FROM debian:stretch RUN apt-get update \ && apt-get install -y --no-install-recommends \ ca-certificates \ curl \ && rm -rf /var/lib/apt/lists/* # .NET Core dependencies ENV DOTNET_RUNTIME_DEPS_VERSION 2.1.0-preview1-26112-04 RUN curl -SL --output runtime-deps.deb https://dotnetcli.blob.core.windows.net/dotnet/Runtime/$DOTNET_RUNTIME_DEPS_VERSION/dotnet-runtime-deps-$DOTNET_RUNTIME_DEPS_VERSION-debian.9-x64.deb \ && runtime_deps_sha512='08ED052D8CFABE9B3E755139A19BC1B1C02C4B1C3B4AAF573DB7BE73D7FEC2E7FF4EEFD09684F8BADFA2407DA536868E93AFB2C02088629BE9B21C865632FEAC' \ && echo "$runtime_deps_sha512 runtime-deps.deb" | sha512sum -c - \ && dpkg -i --force-depends runtime-deps.deb \ && rm runtime-deps.deb \ && apt-get update \ && apt-get install -y --no-install-recommends -f \ && rm -rf /var/lib/apt/lists/* -
Get the runtime to declare its dependencies.
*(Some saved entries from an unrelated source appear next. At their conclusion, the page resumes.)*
/-- The commands of power and reset pins complete (R453, R459, R472, R563, R568, R588): what each leaves. -/
def Obligations.PowerAndPinResetsComplete : Prop :=
  (∀ s, Completes .vigilPowerOnReset s fun t => t.vgl.por ∧ t.vgl.fell ∧ ∀ a, (InBlock bVGL a → t.reg a = regReset a) ∧ (¬ InBlock bVGL a →
    t.reg a = s.reg a)) ∧
  (∀ te mm s, Completes (.powerOnReset te mm) s fun t => t.rbit clkCause 0 ∧ (s.vgl.por → t.rbit clkCause 7) ∧ t.vgl.por = false ∧ t.clk = {} ∧
    t.ltime = 0 ∧ t.ord = [] ∧ t.dbg = { testEn := te, mgtMode := mm } ∧ t.rbit dbgCtrl 1 = false) ∧
  (∀ te mm s, Completes (.pinReset te mm) s fun t => t.rbit clkCause 1 ∧ t.clk = {} ∧ t.ltime = 0 ∧ t.dbg = { testEn := te, mgtMode := mm } ∧
    t.rbit dbgCtrl 1 = false) ∧
  (∀ s, Completes .mainRailLoss s fun t => t.pwr.rails = false ∧ t.pwr.entry = none ∧ t.pwr.exit = none ∧ SameBut [.pwr] s t) ∧
  (∀ vbat s, Completes (.vigilSupplySwitch vbat) s fun t => t.rbit vglStatus 0 = vbat ∧ Only [] [vglStatus] s t) ∧
  (∀ r s, Requester.fwOrMgt r → Completes (.cpuRst r) s fun t => t.rbit clkCause 6 ∧ t.clk.boot = 6 ∧ t.clk.cluster ∧ t.rbit dbgCtrl 0 = false ∧
    Only [.clk, .fls] [clkCause, dbgCtrl] s t) ∧
  (∀ s, Completes .testLogicReset s fun t => t.dbg.ir = 0x02 ∧ t.dbg.tapActive = false ∧ SameBut [.dbg] s t)

/-- Control, warm and block resets complete (R475 to R477, R588): what each starts, and what it does once what it waits for is there. -/
def Obligations.RequestedResetsComplete : Prop :=
  (∀ r s, Requester.mayControl r → s.rbit clkReset 0 = false → s.clk.control = false → Completes (.ctrlRst r) s fun t => t.clk.control ∧
    t.clk.cpuReset ∧ t.rbit clkStatus 3) ∧
  (∀ s, s.clk.control → (∀ n < 4, s.halted n) → Completes .controlResetHalted s fun t => t.clk.control = false ∧ t.clk.cpuReset = false ∧
    t.clk.boot = 1 ∧ t.rbit clkReset 0 = false ∧ t.rbit clkStatus 3 = false ∧ t.ctx = [] ∧ t.cellq = []) ∧
  (∀ r s, Requester.fwOrMgt r → s.rbit clkReset 1 = false → s.clk.wait ≠ some .escalated → Completes (.warmRst r) s fun t =>
    (t.clk.wait = some .warm ∧ t.rbit clkStatus 3) ∨ t.rbit clkCause 4) ∧
  (∀ s, s.clk.wait = some .warm → s.unparked = [] → s.almFlushed → Completes .resetRetractDone s fun t => t.rbit clkCause 4 ∧ t.clk.wait = none ∧
    t.ltime = 0 ∧ t.ctx = []) ∧
  (∀ r (b : Fin 64) s, Requester.fwOrMgt r → blockAt b → b.val ∉ [0, 2, 3, 4, 0x20, 0x21, 0x26, 0x2F] → s.rbit (clkBlkrst b) (b % 32) = false →
    Completes (.blockReset r b) s fun t => ∀ a, InBlock b a → t.reg a = regReset a)
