@[simp] theorem State.readSlots_frame {P : Scope} {r s : State} (x1) (x2) (x3) (h : Fr P r s)
    (hp : P.outside 0x1e00000007800 := by exact Scope.outside_mono (by assumption) (by decide)) :
    Fr P r (State.readSlots s x1 x2 x3).1 := by
  have hs := fun k => Scope.outside_mono (k := k) hp
  unfold State.readSlots
  refine foldl_frame ?_ _ _ h
  intro p x
  split
  · exact Fr.refl _
  refine foldl_frame ?_ _ _ (Fr.refl _)
  intro q y
  dsimp only
  split
  · rename_i t heq
    have k := State.bufPiece_frame (p := { line := lget 0 x1.slots x / 128 + y, off := 0, data := none, len := 128 })
      (a := { addr := lget 0 x1.slots x + 128 * y, len := 128, lnt := if x = 0 && y = 0 then x3 else .clean }) (Fr.refl q.1)
    rw [heq] at k; exact k
  · rename_i t st b heq
    have k := State.bufPiece_frame (p := { line := lget 0 x1.slots x / 128 + y, off := 0, data := none, len := 128 })
      (a := { addr := lget 0 x1.slots x + 128 * y, len := 128, lnt := if x = 0 && y = 0 then x3 else .clean }) (Fr.refl q.1)
    rw [heq] at k; exact k

@[simp] theorem State.writeSlot_frame {P : Scope} {r s : State} (x1) (x2) (x3) (h : Fr P r s)
    (hp : P.outside 0x1e00010007800 := by exact Scope.outside_mono (by assumption) (by decide)) :
    Fr P r (State.writeSlot s x1 x2 x3) := by
  have hs := fun k => Scope.outside_mono (k := k) hp
  simp (maxDischargeDepth := 99) [State.writeSlot, h, hs]

@[simp] theorem State.parStatus_frame {P : Scope} {r s : State} (h : Fr P r s)
    (hp : P.outside 0x200000000000 := by exact Scope.outside_mono (by assumption) (by decide)) :
    Fr P r (State.parStatus s) := by
  have hs := fun k => Scope.outside_mono (k := k) hp
  simp (maxDischargeDepth := 99) [State.parStatus, h, hs]

@[simp] theorem execParityRequest_frame {P : Scope} {r s : State} (x1) (h : Fr P r s)
    (hp : P.outside 0x200000002000 := by exact Scope.outside_mono (by assumption) (by decide)) :
    ∃ t, execParityRequest x1 s = .next t ∧ Fr P r t := by
  have hs := fun k => Scope.outside_mono (k := k) hp
  refine ⟨_, rfl, ?_⟩
  (repeat' split) <;> simp (maxDischargeDepth := 99) [h, hs]

@[simp] theorem State.parityRun_frame {P : Scope} {r s : State} (x1) (x2) (h : Fr P r s)
    (hp : P.outside 0x1e00010007800 := by exact Scope.outside_mono (by assumption) (by decide)) :
    Fr P r (State.parityRun s x1 x2).1 := by
  have hs := fun k => Scope.outside_mono (k := k) hp
  have h1 := State.readSlots_frame x1 (parSources x1) x2 h
  unfold State.parityRun
  dsimp only
  (repeat' split) <;> simp (maxDischargeDepth := 99) [-List.reduceReplicate, h1, hs]

end Sys2Proof.Machine
end

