@[simp] theorem execShli_frame {P : Scope} {r s : State} (x1) (x2) (h : Fr P r s)
    (hp : P.outside 0x3e7f812010100065f4 := by exact Scope.outside_mono (by assumption) (by decide)) :
    ∃ t, execShli x1 x2 s = .next t ∧ Fr P r t := by
  have hs := fun k => Scope.outside_mono (k := k) hp
  exact ⟨_, rfl, by simp (maxDischargeDepth := 99) [h, hs]⟩

@[simp] theorem execShri_frame {P : Scope} {r s : State} (x1) (x2) (h : Fr P r s)
    (hp : P.outside 0x3e7f812010100065f4 := by exact Scope.outside_mono (by assumption) (by decide)) :
    ∃ t, execShri x1 x2 s = .next t ∧ Fr P r t := by
  have hs := fun k => Scope.outside_mono (k := k) hp
  exact ⟨_, rfl, by simp (maxDischargeDepth := 99) [h, hs]⟩

@[simp] theorem execCmp_frame {P : Scope} {r s : State} (x1) (x2) (h : Fr P r s)
    (hp : P.outside 0x3e7f812010100065f4 := by exact Scope.outside_mono (by assumption) (by decide)) :
    ∃ t, execCmp x1 x2 s = .next t ∧ Fr P r t := by
  have hs := fun k => Scope.outside_mono (k := k) hp
  exact ⟨_, rfl, by simp (maxDischargeDepth := 99) [h, hs]⟩

@[simp] theorem execCmpi_frame {P : Scope} {r s : State} (x1) (x2) (h : Fr P r s)
    (hp : P.outside 0x3e7f812010100065f4 := by exact Scope.outside_mono (by assumption) (by decide)) :
    ∃ t, execCmpi x1 x2 s = .next t ∧ Fr P r t := by
  have hs := fun k => Scope.outside_mono (k := k) hp
  exact ⟨_, rfl, by simp (maxDischargeDepth := 99) [h, hs]⟩

@[simp] theorem execLdd_frame {P : Scope} {r s : State} (x1) (x2) (h : Fr P r s)
    (hp : P.outside 0x3e7f812010100065f4 := by exact Scope.outside_mono (by assumption) (by decide)) :
    ∃ t, execLdd x1 x2 s = .next t ∧ Fr P r t := by
  have hs := fun k => Scope.outside_mono (k := k) hp
  refine ⟨_, rfl, ?_⟩
  repeat' first
    | (simp (maxDischargeDepth := 99) [h, hs]; done)
    | split
    | refine State.microword_frame _ _ _ (fun s w => ?_) ?_
    | refine State.each_frame (fun s x => ?_) _ ?_
    | refine State.onlyIf_frame _ (fun s => ?_) ?_
    | simp (maxDischargeDepth := 99) [h, hs]

@[simp] theorem execLdp_frame {P : Scope} {r s : State} (x1) (x2) (h : Fr P r s)
    (hp : P.outside 0x3e7f812010100065f4 := by exact Scope.outside_mono (by assumption) (by decide)) :
    ∃ t, execLdp x1 x2 s = .next t ∧ Fr P r t := by
  have hs := fun k => Scope.outside_mono (k := k) hp
  exact ⟨_, rfl, by simp (maxDischargeDepth := 99) [h, hs]⟩

@[simp] theorem execLds_frame {P : Scope} {r s : State} (x1) (x2) (h : Fr P r s)
    (hp : P.outside 0x3e7f812010100065f4 := by exact Scope.outside_mono (by assumption) (by decide)) :
    ∃ t, execLds x1 x2 s = .next t ∧ Fr P r t := by
  have hs := fun k => Scope.outside_mono (k := k) hp
  exact ⟨_, rfl, by simp (maxDischargeDepth := 99) [h, hs]⟩

@[simp] theorem execBr_frame {P : Scope} {r s : State} (x1) (x2) (h : Fr P r s)
    (hp : P.outside 0x3e7f812010100065f4 := by exact Scope.outside_mono (by assumption) (by decide)) :
    ∃ t, execBr x1 x2 s = .next t ∧ Fr P r t := by
  have hs := fun k => Scope.outside_mono (k := k) hp
  refine ⟨_, rfl, ?_⟩
  repeat' first
    | (simp (maxDischargeDepth := 99) [h, hs]; done)
    | split
    | refine State.microword_frame _ _ _ (fun s w => ?_) ?_
    | refine State.each_frame (fun s x => ?_) _ ?_
    | refine State.onlyIf_frame _ (fun s => ?_) ?_
    | simp (maxDischargeDepth := 99) [h, hs]

@[simp] theorem execCall_frame {P : Scope} {r s : State} (x1) (x2) (h : Fr P r s)
    (hp : P.outside 0x3e7f812010100065f4 := by exact Scope.outside_mono (by assumption) (by decide)) :
    ∃ t, execCall x1 x2 s = .next t ∧ Fr P r t := by
  have hs := fun k => Scope.outside_mono (k := k) hp
  exact ⟨_, rfl, by simp (maxDischargeDepth := 99) [h, hs]⟩

@[simp] theorem execRet_frame {P : Scope} {r s : State} (x1) (x2) (h : Fr P r s)
    (hp : P.outside 0x3e7f812010100065f4 := by exact Scope.outside_mono (by assumption) (by decide)) :
    ∃ t, execRet x1 x2 s = .next t ∧ Fr P r t := by
  have hs := fun k => Scope.outside_mono (k := k) hp
  refine ⟨_, rfl, ?_⟩
  repeat' first
    | (simp (maxDischargeDepth := 99) [h, hs]; done)
    | split
    | refine State.microword_frame _ _ _ (fun s w => ?_) ?_
    | refine State.each_frame (fun s x => ?_) _ ?_
    | refine State.onlyIf_frame _ (fun s => ?_) ?_
    | simp (maxDischargeDepth := 99) [h, hs]
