-- ==== Sys2Proof/Laws/FrameReset.lean ====
section
/-! SUPPORT. What each operation of Machine/Reset.lean leaves alone. -/
set_option linter.unusedSimpArgs false
set_option linter.unusedTactic false
set_option linter.unreachableTactic false
set_option linter.unnecessarySeqFocus false
namespace Sys2Proof.Machine
set_option Elab.async false

@[simp] theorem State.modClk_frame {P : Scope} {r s : State} (x1) (h : Fr P r s)
    (hp : P.outside 0x200000 := by exact Scope.outside_mono (by assumption) (by decide)) :
    Fr P r (State.modClk s x1) := by
  have hs := fun k => Scope.outside_mono (k := k) hp
  simp (maxDischargeDepth := 99) [State.modClk, h, hs]

@[simp] theorem State.setResetting_frame {P : Scope} {r s : State} (x1) (h : Fr P r s)
    (hp : P.outside 0x200000000 := by exact Scope.outside_mono (by assumption) (by decide)) :
    Fr P r (State.setResetting s x1) := by
  have hs := fun k => Scope.outside_mono (k := k) hp
  simp (maxDischargeDepth := 99) [State.setResetting, h, hs]

@[simp] theorem State.dropAlmDram_frame {P : Scope} {r s : State} (h : Fr P r s)
    (hp : P.outside 0x4000000 := by exact Scope.outside_mono (by assumption) (by decide)) :
    Fr P r (State.dropAlmDram s) := by
  have hs := fun k => Scope.outside_mono (k := k) hp
  simp (maxDischargeDepth := 99) [State.dropAlmDram, h, hs]

@[simp] theorem State.bufferLost_frame {P : Scope} {r s : State} (h : Fr P r s)
    (hp : P.outside 0x4020000 := by exact Scope.outside_mono (by assumption) (by decide)) :
    Fr P r (State.bufferLost s) := by
  have hs := fun k => Scope.outside_mono (k := k) hp
  simp (maxDischargeDepth := 99) [State.bufferLost, h, hs]

@[simp] theorem State.almReset_frame {P : Scope} {r s : State} (h : Fr P r s)
    (hp : P.outside 0x804200000 := by exact Scope.outside_mono (by assumption) (by decide)) :
    Fr P r (State.almReset s) := by
  have hs := fun k => Scope.outside_mono (k := k) hp
  simp (maxDischargeDepth := 99) [State.almReset, h, hs]

@[simp] theorem State.ordForget_frame {P : Scope} {r s : State} (x1) (h : Fr P r s)
    (hp : P.outside 0x3e00010000000045a0 := by exact Scope.outside_mono (by assumption) (by decide)) :
    Fr P r (State.ordForget s x1) := by
  have hs := fun k => Scope.outside_mono (k := k) hp
  simp (maxDischargeDepth := 99) [State.ordForget, h, hs]

@[simp] theorem State.ordReset_frame {P : Scope} {r s : State} (x1) (h : Fr P r s)
    (hp : P.outside 0x3e00010000000245a0 := by exact Scope.outside_mono (by assumption) (by decide)) :
    Fr P r (State.ordReset s x1) := by
  have hs := fun k => Scope.outside_mono (k := k) hp
  simp (maxDischargeDepth := 99) [State.ordReset, h, hs]

@[simp] theorem State.jubClear_frame {P : Scope} {r s : State} (h : Fr P r s)
    (hp : P.outside 0x80000040000 := by exact Scope.outside_mono (by assumption) (by decide)) :
    Fr P r (State.jubClear s) := by
  have hs := fun k => Scope.outside_mono (k := k) hp
  simp (maxDischargeDepth := 99) [State.jubClear, h, hs]

@[simp] theorem State.calReset_frame {P : Scope} {r s : State} (h : Fr P r s)
    (hp : P.outside 0x2002000000 := by exact Scope.outside_mono (by assumption) (by decide)) :
    Fr P r (State.calReset s) := by
  have hs := fun k => Scope.outside_mono (k := k) hp
  simp (maxDischargeDepth := 99) [State.calReset, h, hs]

@[simp] theorem State.dbgReset_frame {P : Scope} {r s : State} (h : Fr P r s)
    (hp : P.outside 0x40000000000001000000 := by exact Scope.outside_mono (by assumption) (by decide)) :
    Fr P r (State.dbgReset s) := by
  have hs := fun k => Scope.outside_mono (k := k) hp
  simp (maxDischargeDepth := 99) [State.dbgReset, h, hs]

@[simp] theorem State.resetFront_frame {P : Scope} {r s : State} (x1) (h : Fr P r s)
    (hp : P.outside 0x7fffffffffff8e348001 := by exact Scope.outside_mono (by assumption) (by decide)) :
    Fr P r (State.resetFront s x1) := by
  have hs := fun k => Scope.outside_mono (k := k) hp
  simp (maxDischargeDepth := 99) [State.resetFront, h, hs]

@[simp] theorem State.resetFabric_frame {P : Scope} {r s : State} (x1) (h : Fr P r s)
    (hp : P.outside 0x7fffffffffff84837801 := by exact Scope.outside_mono (by assumption) (by decide)) :
    Fr P r (State.resetFabric s x1) := by
  have hs := fun k => Scope.outside_mono (k := k) hp
  simp (maxDischargeDepth := 99) [State.resetFabric, h, hs]

@[simp] theorem State.resetSlice_frame {P : Scope} {r s : State} (x1) (h : Fr P r s)
    (hp : P.outside 0x7fffffffffff810247f5 := by exact Scope.outside_mono (by assumption) (by decide)) :
    Fr P r (State.resetSlice s x1) := by
  have hs := fun k => Scope.outside_mono (k := k) hp
  simp (maxDischargeDepth := 99) [State.resetSlice, h, hs]

@[simp] theorem State.resetBlock_frame {P : Scope} {r s : State} (x1) (h : Fr P r s)
    (hp : P.outside 0x7fffffffffff8fb7fff5 := by exact Scope.outside_mono (by assumption) (by decide)) :
    Fr P r (State.resetBlock s x1) := by
  have hs := fun k => Scope.outside_mono (k := k) hp
  simp (maxDischargeDepth := 99) [State.resetBlock, h, hs]

@[simp] theorem State.clkClear_frame {P : Scope} {r s : State} (x1) (h : Fr P r s)
    (hp : P.outside 0x200200000 := by exact Scope.outside_mono (by assumption) (by decide)) :
    Fr P r (State.clkClear s x1) := by
  have hs := fun k => Scope.outside_mono (k := k) hp
  simp (maxDischargeDepth := 99) [State.clkClear, h, hs]

@[simp] theorem State.wideReset_frame {P : Scope} {r s : State} (h : Fr P r s)
    (hp : P.outside 0x7fffffffffff8fbffffd := by exact Scope.outside_mono (by assumption) (by decide)) :
    Fr P r (State.wideReset s) := by
  have hs := fun k => Scope.outside_mono (k := k) hp
  simp (maxDischargeDepth := 99) [State.wideReset, h, hs]

@[simp] theorem State.flsCut_frame {P : Scope} {r s : State} (h : Fr P r s)
    (hp : P.outside 0x820400000 := by exact Scope.outside_mono (by assumption) (by decide)) :
    Fr P r (State.flsCut s) := by
  have hs := fun k => Scope.outside_mono (k := k) hp
  unfold State.flsCut
  repeat' first
    | (simp (maxDischargeDepth := 99) [h, hs]; done)
    | split
    | refine State.each_frame (fun s x => ?_) _ ?_
    | refine State.onlyIf_frame _ (fun s => ?_) ?_
    | simp (maxDischargeDepth := 99) [h, hs]

@[simp] theorem State.almCut_frame {P : Scope} {r s : State} (h : Fr P r s)
    (hp : P.outside 0x4000000 := by exact Scope.outside_mono (by assumption) (by decide)) :
    Fr P r (State.almCut s) := by
  have hs := fun k => Scope.outside_mono (k := k) hp
  simp (maxDischargeDepth := 99) [State.almCut, h, hs]

@[simp] theorem State.hardReset_frame {P : Scope} {r s : State} (x1) (x2) (x3) (h : Fr P r s)
    (hp : P.outside 0x7fffffffffffaffffffd := by exact Scope.outside_mono (by assumption) (by decide)) :
    Fr P r (State.hardReset s x1 x2 x3) := by
  have hs := fun k => Scope.outside_mono (k := k) hp
  simp (maxDischargeDepth := 99) [State.hardReset, h, hs]

@[simp] theorem execVigilPowerOnReset_frame {P : Scope} {r s : State} (h : Fr P r s)
    (hp : P.outside 0x80080000 := by exact Scope.outside_mono (by assumption) (by decide)) :
    ∃ t, execVigilPowerOnReset s = .next t ∧ Fr P r t := by
  have hs := fun k => Scope.outside_mono (k := k) hp
  exact ⟨_, rfl, by simp (maxDischargeDepth := 99) [h, hs]⟩

@[simp] theorem execPowerOnReset_frame {P : Scope} {r s : State} (x1) (x2) (h : Fr P r s)
    (hp : P.outside 0x7fffffffffffaffffffd := by exact Scope.outside_mono (by assumption) (by decide)) :
    ∃ t, execPowerOnReset x1 x2 s = .next t ∧ Fr P r t := by
  have hs := fun k => Scope.outside_mono (k := k) hp
  have h1 := State.hardReset_frame (P := P) (r := r) (s := s) 0 x1 x2 h (hs _ (by decide))
  unfold execPowerOnReset
  generalize State.hardReset s 0 x1 x2 = t at h1 ⊢
  refine ⟨_, rfl, State.onlyIf_frame _ (fun s => ?_) (State.onlyIf_frame _ (fun s => ?_) ?_)⟩
  · simp (maxDischargeDepth := 99) [hs]
  · simp (maxDischargeDepth := 99) [hs]
  · exact Fr.with_cal (s := { t with ord := [] }) (v := { t.cal with tripped := false }) (hs _ (by decide)) (Fr.with_ord (hs _ (by decide)) h1)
Once this is in place, automation (via Maestro) could be implemented to update the current runtime-deps Dockerfile whenever a new dependency is introduced.
- Core-Setup (e.g native installers) would also benefit from having this metadata. They are currently facing the same issue described here.
-
The Runtime-Deps Dockerfiles still wouldn't be showcasing the recommended pattern for installing the dependencies.
-
The dependency metadata doesn't exist today.
Mitigation: Get product team to define metadata.
Leave the runtime-deps as is and add better test coverage to help catch when there is a dependency mismatch. For example a test could be written that utilizes the Core-Setup metadata that is used to produce the native installers. This metadata can be retrieved to verify the same components are installed within the Runtime-Deps Docker image.
- Actionable today.
- The Runtime-Deps Dockerfiles still wouldn't be showcasing the recommended pattern for installing the dependencies.
- An exhaustive set of tests that ensures all scenarios are covered isn't feasible.